# [Work item]
Once you have read the entries below, repeat all of them exactly.

# [Supplied data]
/-- One line operation is accepted if there is room (R344, R346). -/
def State.acceptLine (s : State) (m : Nat) (op : LineOp) : Option State :=
  let c := s.chanSt m
  if op.write then
    match newest c.wbuf op.line with
    | some _ =>
      some ((s.setChanSt m { c with wbuf := mapNewest (fun e =>
        { e with mask := e.mask ||| op.mask, data := overlay e.data op.mask op.data, req := some op.req }) op.line c.wbuf }).lineDone
        op.req op.k 0 false)
    | none =>
      if c.wbuf.length < c.wbSize && c.reads.length + c.wbuf.length < 128 then
        some ((s.setChanSt m { c with wbuf := c.wbuf ++ [⟨op.line, op.mask, op.data, false, some op.req⟩] }).lineDone op.req op.k 0
          false)
      else none
  else if 128 ≤ c.reads.length + c.wbuf.length then none
  else
    let v := s.lineNow m op.line
    match newest c.wbuf op.line with
    | none => some (s.setChanSt m { c with reads := c.reads ++ [{ op with data := v }] })
    | some e =>
      if e.mask = fullMask then some ((s.countWrap .ddrHazFWD m).lineDone op.req op.k v false)
      else
        some ((s.countWrap .ddrHazPWAIT m).setChanSt m
          { c with reads := c.reads ++ [{ op with data := v, wait := true }]
                   wbuf := mapNewest (fun e => { e with promoted := true }) op.line c.wbuf })

/-- Line operations are accepted in order while there is room (R344). -/
def State.pump : Nat → Nat → State → State
  | 0, _, s => s
  | n + 1, m, s =>
    let c := s.chanSt m
    match c.inp with
    | [] => s
    | op :: rest =>
      match (s.setChanSt m { c with inp := rest }).acceptLine m op with
      | some t => State.pump n m t
      | none => s

/-- The home slice pumps what waits at channel m. -/
def State.pumpChan (s : State) (m : Nat) : State := State.pump (s.chanSt m).inp.length m s

/-- The home slice takes a request (R342, R344). A request for a channel in self-refresh does not come here. -/
def State.homeAccept (s : State) (m : Nat) (p : Packet) : State :=
  if s.getF .ddrStatSTATE m ≠ 4 then
    (if isPosted p.opc then s.count .ddrStatDROPS 1 m else s).respond p 5
  else
    let a := p.addr.toNat
    let n := lineCount a (pktLen p)
    let id := s.nextReq
    let t := { s with
      nextReq := id + 1
      memReqs := SMap.set (fun _ => none) s.memReqs id (some ⟨p, n, false, []⟩) }
    let c := t.chanSt m
    let ops := (List.range n).map fun k : Nat =>
      (⟨id, a / 64 + k, k, isWrite p.opc, reqMask p k, if isWrite p.opc then reqData p k else 0, false⟩ : LineOp)
    (t.setChanSt m { c with inp := c.inp ++ ops }).pumpChan m

/-- DRAM_READ_DATA (R336, R348, R349): the oldest read that does not wait on a write. -/
def execDramReadData (m : Chan) (err : ReadErr) (s : State) : Res :=
  let c := s.chanSt m
  .next (match c.reads.find? fun r => !r.wait with
    | none => s
    | some op =>
      let t := s.setChanSt m { c with reads := c.reads.erase op }
      let d := t.decode m op.line err
      let erase := s.isSet .ddrDevfailVALID m && s.getF .ddrDevfailRANK m == (s.dramCoord m op.line).2.1
      let u := match d.1 with
        | .clean => d.2.lineDone op.req op.k op.data false
        | .uncorrectable => (d.2.eccUe m op.line false erase).lineDone op.req op.k 0 true
        | .corrected devs data =>
          let v := (d.2.eccCe m op.line devs erase).lineDone op.req op.k (data.getD op.data) false
          let w := v.chanSt m
          if s.isSet .ddrCtlWBACK m && w.wbuf.length < w.wbSize && v.lineNow m op.line == op.data &&
              (newest w.wbuf op.line).isNone then
            v.setChanSt m { w with wbuf := w.wbuf ++ [(⟨op.line, fullMask, data.getD op.data, false, none⟩ : WbEnt)] }
          else v
      u.pumpChan m)

/-- Reads that waited on a line go to the DRAM (R346). -/
def releaseReads (line : Nat) (rs : List LineOp) : List LineOp := rs.map fun r => if r.line = line then { r with wait := false } else r

/-- The drain rule of R351 after an occupancy change. -/
def drainFlag (c : ChanSt) : Bool :=
  if 3 * c.wbSize ≤ 4 * c.wbuf.length then true else if 4 * c.wbuf.length ≤ c.wbSize then false else c.drain

/-- WRITE_DRAIN (R346, R347, R349, R351): the promoted entry, or the oldest. -/
def execWriteDrain (m : Chan) (rmwUncorrectable : Bool) (s : State) : Res :=
  let c := s.chanSt m
  let pick := match c.wbuf.find? (·.promoted) with
    | some e => some e
    | none => if drainFlag c || c.reads.isEmpty then c.wbuf.head? else none
  .next (match pick with
    | none => s
    | some e =>
      let pair := s.isSet .ddrCfgPAIR m
      let mate := if pair then c.wbuf.find? fun x => x.line == (e.line ^^^ 1) && x.mask == fullMask else none
      let rmw := e.mask != fullMask || (pair && mate.isNone)
      let left := fun (b : List WbEnt) => match e.mask == fullMask, mate with
        | true, some x => b.erase x
        | _, _ => b
      let d := { c with wbuf := left (c.wbuf.erase e), reads := releaseReads e.line c.reads }
      let t := s.setChanSt m { d with drain := drainFlag d }
      if rmw && rmwUncorrectable then
        let u := t.eccUe m e.line true (s.isSet .ddrDevfailVALID m)
        let v := match e.req.bind (SMap.get (fun _ => none) u.memReqs) with
          | some q => { u with memReqs := SMap.set (fun _ => none) u.memReqs (e.req.getD 0) (some { q with poison := true }) }
          | none => u
        v.pumpChan m
      else
        let u := t.storeLine e.line e.mask e.data
        let v := match e.mask == fullMask, mate with
          | true, some x => u.storeLine x.line x.mask x.data
          | _, _ => u
        v.pumpChan m)

/-! ## Rows (R350, R352, R354) -/

/-- Key of an open row. -/
def rowKey (m sub rank bank : Nat) : Nat := ((m * 2 + sub) * 2 + rank) * 32 + bank

/-- The low-bit count of the row-disturb test: DDR_RDP.K held to 4–12 (R354). -/
def State.rdpK (s : State) (m : Nat) : Nat := max 4 (min 12 (s.getF .ddrRdpK m))

/-- The neighbours of a row that exist (R354). -/
def neighbours (row count : Nat) : List Nat :=
  (if 2 ≤ row then [row - 2] else []) ++ (if 1 ≤ row then [row - 1] else []) ++ [row + 1, row + 2].filter (· < count)

/-- DRAM_COMMAND_ISSUE (R350, R352, R354). The LFSR is seeded from entropy, so its bits are a free value. -/
def execDramCommandIssue (m : Chan) (sub : Fin 2) (c : DramCmd) (s : State) : Res :=
  let set := fun (t : State) (bank rank : Nat) (v : Option Nat) =>
    { t with rows := SMap.set (fun _ => none) t.rows (rowKey m sub rank bank) v }
  .next (if s.getF .ddrStatSTATE m ≠ 4 then s else
    match c with
    | .activate bank rank row =>
      let f := s.free
      let t := set f.2 bank rank.toNat (some row.toNat)
      if f.1 % 2 ^ s.rdpK m = 0 then t.count .ddrRdpNRCNT (neighbours row.toNat (s.rowCount m)).length m else t
    | .column bank rank _ phint sameRow =>
      if phint.toNat = 1 ∨ (phint.toNat ≠ 2 ∧ sameRow) then s else set s bank rank.toNat none
    | .precharge bank rank => set s bank rank.toNat none)

/-- PAGE_TIMEOUT (R352): the row of both subchannels' queue closes. -/
def execPageTimeout (m : Chan) (bank : Fin 32) (rank : Bool) (s : State) : Res :=
  let close := fun (sub : Nat) (t : State) =>
    { t with rows := SMap.set (fun _ => none) t.rows (rowKey m sub rank.toNat bank) none }
  .next (close 1 (close 0 s))

/-- Every row of a channel closes. -/
def State.closeRows (s : State) (m : Nat) : State := { s with rows := SMap.clearWhere (fun k => k / 128 == m) s.rows }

# [The answer]
/-- One line operation is accepted if there is room (R344, R346). -/
def State.acceptLine (s : State) (m : Nat) (op : LineOp) : Option State :=
  let c := s.chanSt m
  if op.write then
    match newest c.wbuf op.line with
    | some _ =>
      some ((s.setChanSt m { c with wbuf := mapNewest (fun e =>
        { e with mask := e.mask ||| op.mask, data := overlay e.data op.mask op.data, req := some op.req }) op.line c.wbuf }).lineDone
        op.req op.k 0 false)
    | none =>
      if c.wbuf.length < c.wbSize && c.reads.length + c.wbuf.length < 128 then
        some ((s.setChanSt m { c with wbuf := c.wbuf ++ [⟨op.line, op.mask, op.data, false, some op.req⟩] }).lineDone op.req op.k 0
          false)
      else none
  else if 128 ≤ c.reads.length + c.wbuf.length then none
  else
    let v := s.lineNow m op.line
    match newest c.wbuf op.line with
    | none => some (s.setChanSt m { c with reads := c.reads ++ [{ op with data := v }] })
    | some e =>
      if e.mask = fullMask then some ((s.countWrap .ddrHazFWD m).lineDone op.req op.k v false)
      else
        some ((s.countWrap .ddrHazPWAIT m).setChanSt m
          { c with reads := c.reads ++ [{ op with data := v, wait := true }]
                   wbuf := mapNewest (fun e => { e with promoted := true }) op.line c.wbuf })

/-- Line operations are accepted in order while there is room (R344). -/
def State.pump : Nat → Nat → State → State
  | 0, _, s => s
  | n + 1, m, s =>
    let c := s.chanSt m
    match c.inp with
    | [] => s
    | op :: rest =>
      match (s.setChanSt m { c with inp := rest }).acceptLine m op with
      | some t => State.pump n m t
      | none => s

/-- The home slice pumps what waits at channel m. -/
def State.pumpChan (s : State) (m : Nat) : State := State.pump (s.chanSt m).inp.length m s

/-- The home slice takes a request (R342, R344). A request for a channel in self-refresh does not come here. -/
def State.homeAccept (s : State) (m : Nat) (p : Packet) : State :=
  if s.getF .ddrStatSTATE m ≠ 4 then
    (if isPosted p.opc then s.count .ddrStatDROPS 1 m else s).respond p 5
  else
    let a := p.addr.toNat
    let n := lineCount a (pktLen p)
    let id := s.nextReq
    let t := { s with
      nextReq := id + 1
      memReqs := SMap.set (fun _ => none) s.memReqs id (some ⟨p, n, false, []⟩) }
    let c := t.chanSt m
    let ops := (List.range n).map fun k : Nat =>
      (⟨id, a / 64 + k, k, isWrite p.opc, reqMask p k, if isWrite p.opc then reqData p k else 0, false⟩ : LineOp)
    (t.setChanSt m { c with inp := c.inp ++ ops }).pumpChan m

/-- DRAM_READ_DATA (R336, R348, R349): the oldest read that does not wait on a write. -/
def execDramReadData (m : Chan) (err : ReadErr) (s : State) : Res :=
  let c := s.chanSt m
  .next (match c.reads.find? fun r => !r.wait with
    | none => s
    | some op =>
      let t := s.setChanSt m { c with reads := c.reads.erase op }
      let d := t.decode m op.line err
      let erase := s.isSet .ddrDevfailVALID m && s.getF .ddrDevfailRANK m == (s.dramCoord m op.line).2.1
      let u := match d.1 with
        | .clean => d.2.lineDone op.req op.k op.data false
        | .uncorrectable => (d.2.eccUe m op.line false erase).lineDone op.req op.k 0 true
        | .corrected devs data =>
          let v := (d.2.eccCe m op.line devs erase).lineDone op.req op.k (data.getD op.data) false
          let w := v.chanSt m
          if s.isSet .ddrCtlWBACK m && w.wbuf.length < w.wbSize && v.lineNow m op.line == op.data &&
              (newest w.wbuf op.line).isNone then
            v.setChanSt m { w with wbuf := w.wbuf ++ [(⟨op.line, fullMask, data.getD op.data, false, none⟩ : WbEnt)] }
          else v
      u.pumpChan m)

/-- Reads that waited on a line go to the DRAM (R346). -/
def releaseReads (line : Nat) (rs : List LineOp) : List LineOp := rs.map fun r => if r.line = line then { r with wait := false } else r

/-- The drain rule of R351 after an occupancy change. -/
def drainFlag (c : ChanSt) : Bool :=
  if 3 * c.wbSize ≤ 4 * c.wbuf.length then true else if 4 * c.wbuf.length ≤ c.wbSize then false else c.drain

/-- WRITE_DRAIN (R346, R347, R349, R351): the promoted entry, or the oldest. -/
def execWriteDrain (m : Chan) (rmwUncorrectable : Bool) (s : State) : Res :=
  let c := s.chanSt m
  let pick := match c.wbuf.find? (·.promoted) with
    | some e => some e
    | none => if drainFlag c || c.reads.isEmpty then c.wbuf.head? else none
  .next (match pick with
    | none => s
    | some e =>
      let pair := s.isSet .ddrCfgPAIR m
      let mate := if pair then c.wbuf.find? fun x => x.line == (e.line ^^^ 1) && x.mask == fullMask else none
      let rmw := e.mask != fullMask || (pair && mate.isNone)
      let left := fun (b : List WbEnt) => match e.mask == fullMask, mate with
        | true, some x => b.erase x
        | _, _ => b
      let d := { c with wbuf := left (c.wbuf.erase e), reads := releaseReads e.line c.reads }
      let t := s.setChanSt m { d with drain := drainFlag d }
      if rmw && rmwUncorrectable then
        let u := t.eccUe m e.line true (s.isSet .ddrDevfailVALID m)
        let v := match e.req.bind (SMap.get (fun _ => none) u.memReqs) with
          | some q => { u with memReqs := SMap.set (fun _ => none) u.memReqs (e.req.getD 0) (some { q with poison := true }) }
          | none => u
        v.pumpChan m
      else
        let u := t.storeLine e.line e.mask e.data
        let v := match e.mask == fullMask, mate with
          | true, some x => u.storeLine x.line x.mask x.data
          | _, _ => u
        v.pumpChan m)

/-! ## Rows (R350, R352, R354) -/

/-- Key of an open row. -/
def rowKey (m sub rank bank : Nat) : Nat := ((m * 2 + sub) * 2 + rank) * 32 + bank

/-- The low-bit count of the row-disturb test: DDR_RDP.K held to 4–12 (R354). -/
def State.rdpK (s : State) (m : Nat) : Nat := max 4 (min 12 (s.getF .ddrRdpK m))

/-- The neighbours of a row that exist (R354). -/
def neighbours (row count : Nat) : List Nat :=
  (if 2 ≤ row then [row - 2] else []) ++ (if 1 ≤ row then [row - 1] else []) ++ [row + 1, row + 2].filter (· < count)

/-- DRAM_COMMAND_ISSUE (R350, R352, R354). The LFSR is seeded from entropy, so its bits are a free value. -/
def execDramCommandIssue (m : Chan) (sub : Fin 2) (c : DramCmd) (s : State) : Res :=
  let set := fun (t : State) (bank rank : Nat) (v : Option Nat) =>
    { t with rows := SMap.set (fun _ => none) t.rows (rowKey m sub rank bank) v }
  .next (if s.getF .ddrStatSTATE m ≠ 4 then s else
    match c with
    | .activate bank rank row =>
      let f := s.free
      let t := set f.2 bank rank.toNat (some row.toNat)
      if f.1 % 2 ^ s.rdpK m = 0 then t.count .ddrRdpNRCNT (neighbours row.toNat (s.rowCount m)).length m else t
    | .column bank rank _ phint sameRow =>
      if phint.toNat = 1 ∨ (phint.toNat ≠ 2 ∧ sameRow) then s else set s bank rank.toNat none
    | .precharge bank rank => set s bank rank.toNat none)

/-- PAGE_TIMEOUT (R352): the row of both subchannels' queue closes. -/
def execPageTimeout (m : Chan) (bank : Fin 32) (rank : Bool) (s : State) : Res :=
  let close := fun (sub : Nat) (t : State) =>
    { t with rows := SMap.set (fun _ => none) t.rows (rowKey m sub rank.toNat bank) none }
  .next (close 1 (close 0 s))

/-- Every row of a channel closes. -/
def State.closeRows (s : State) (m : Nat) : State := { s with rows := SMap.clearWhere (fun k => k / 128 == m) s.rows }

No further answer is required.